In unsicheren Zeiten gewinnt der eigene Garten an Attraktivität, er wird wichtiger für die Selbstversorgung, aber auch für das Auge und die Seele. Die Beschäftigung mit Balkon und Garten hilft den Menschen, Einschränkungen in anderen Lebensbereichen auszugleichen. Das haben die Gärtnereien in den vergangenen Monaten deutlich gespürt und das wurde auch durch wissenschaftliche Studien, bspw. von der Hochschule Geisenheim und Marktforschungsinstituten wie dem rheingold institut bestätigt. 

Jürgen Mertz, Präsident Zentarlverband Gartenbau (ZVG); Foto: Reiner Freese

Im vergangenen Jahr wurde der Alltag aller Menschen auf den Kopf gestellt, das wurde auch bei Einkauf in Gärtnereinen und Gartencentern deutlich. So gab es eine deutlich höhere Nachfrage nach Gemüsejungpflanzen, Kräutern und Obstgehölzen, aber auch nach allen Arten von Blumen und Pflanzen für den Garten. Durchschnittlich gaben die Deutschen 2020 etwa 114 Euro für Blumen und Zier-pflanzen aus. Das sind rund 5 Euro mehr als im Vorjahr. 

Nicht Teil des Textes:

/-- The error history of one bank, row or lane (R220, R221, R229). -/
structure BankErr where
  corrected : Nat := 0                -- module counter of R527
  lastLogNs : Option Nat := none      -- R220: first corrected error of the hour
  scrubUntil : Nat := 0               -- R221: accelerated schedule in force until this TAI time
  rowHits : List (Nat × Nat) := []    -- row and TAI time of corrected errors
  rowUnc : List (Nat × Nat) := []     -- row and time of uncorrectable errors
  laneHits : List (Nat × Nat) := []
  sparesUsed : Nat := 0
  causeSeq : Nat := 4294967295        -- R232: SEQ of the record that caused the last row spare asked for
  deriving DecidableEq, Repr

/-- A row whose copy into its spare runs (R230). -/
structure RowCopy where
  loc : BankLoc
  row : Nat
  causeSeq : Nat
  held : List (Nat × List Byte) := [] -- writes held during the copy: physical address and bytes
  deriving DecidableEq, Repr

/-- A cullet list entry (R232). -/
structure Cullet where
  type : Nat
  action : Nat
  index : Nat
  location : Nat
  spare : Nat
  causeSeq : Nat
  timeNs : Nat
  deriving DecidableEq, Repr

/-! ## Fabric and Ethernet -/

/-- Flow states (R250). -/
inductive FlowState where
  | closed
  | opening
  | open_
  | draining
  | failed
  deriving DecidableEq, Repr

/-- A packet the sender has not had acknowledged (R263, R264), or not yet sent (`sentAt` none). -/
structure TxPkt where
  psn : Nat
  op : Nat
  cls : Nat
  p : Pkt
  path : Nat := 0
  sentAt : Option Nat := none         -- TAI nanoseconds of its latest copy
  order : Nat := 0                    -- model's own: order of sending on the flow
  expiries : Nat := 0
  queued : Bool := false              -- a copy waits in a transmit queue
  acked : Bool := false
  deriving DecidableEq, Repr

/-- A packet held because an earlier message is not complete (R253, R261). -/
structure HeldPkt where
  psn : Nat
  op : Nat
  p : Pkt
  deriving DecidableEq, Repr

/-- A message the target is receiving (R253, R261). -/
structure RxMsg where
  psn : Nat                           -- MSG_PSN
  op : Nat
  addr : Nat
  len : Nat
  got : Nat := 0                      -- packets of the message that have taken effect
  last : Option Nat := none           -- PSN of the packet with LAST
  status : Nat := 0
  event : Nat := 0
  eflags : Nat := 0
  deriving DecidableEq, Repr

/-- One path of a flow (R266, R270): its port, weight and the counter of the smooth weighted round-robin. -/
structure PathSt where
  port : Nat
  weight : Nat := 16
  cur : Int := 0
  ce : Bool := false                  -- a CE mark in the interval
  deriving DecidableEq, Repr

Wichtiges Segment für die heimischen Gärtnereien ist der Bereich Beet- & Balkonpflanzen, bei denen es im vergangenen Jahr viel Bewegung gab. Es wurde ein regelrechter Blumen- und Pflanzenhunger deutlich. Oftmals wurden die Pflanzen danach gekauft, wie sie gerade verfügbar waren, so dass die Ausgaben für viele kleinere Kulturen stiegen, viele der Bestseller dagegen etwas an Anteilen verloren. Das gilt beispielsweise für die Sommerheide, die aber noch immer die Top 10 der Beet & Balkonpflanzen anführt. Auf Platz zwei der Top 10 konnten sich Geranien halten, ihr Anteil am Gesamtmarkt geht aber zurück. Stiefmütterchen und Frühlingsprimeln verloren deutlich, die Gänseblümchen verschwanden ganz aus den Top 10. Sommerpflanzen, wie Petunien, gewannen dagegen an Beliebtheit. Der Absatz von Chrysanthemen stabilisierte sich. Beetbegonien, aber auch Lavendel steigerten ihre Ausgabenanteile leicht. Durchschnittlich gaben die Deutschen mehr als 23 Euro für Beet- & Balkon-pflanzen aus.

Veränderungen gibt es auch bei den Zimmerpflanzen. Homeoffice und Freizeitbeschränkungen zeigten auch hier ihre Wirkung. Die Pro-Kopf-Ausgaben lagen bei fast 19 Euro. Die Orchideen blieben mit 34 Prozent Marktanteil die wichtigste Kultur. Die Topfrosen verdrängten die Weihnachtsterne vom langjährigen zweiten Platz. Aber auch bei den Grünen Zimmerpflanzen geht der Daumen ein-deutig nach oben. Der Indoor-Trend mit dem Dschungel im Wohnzimmer hält an.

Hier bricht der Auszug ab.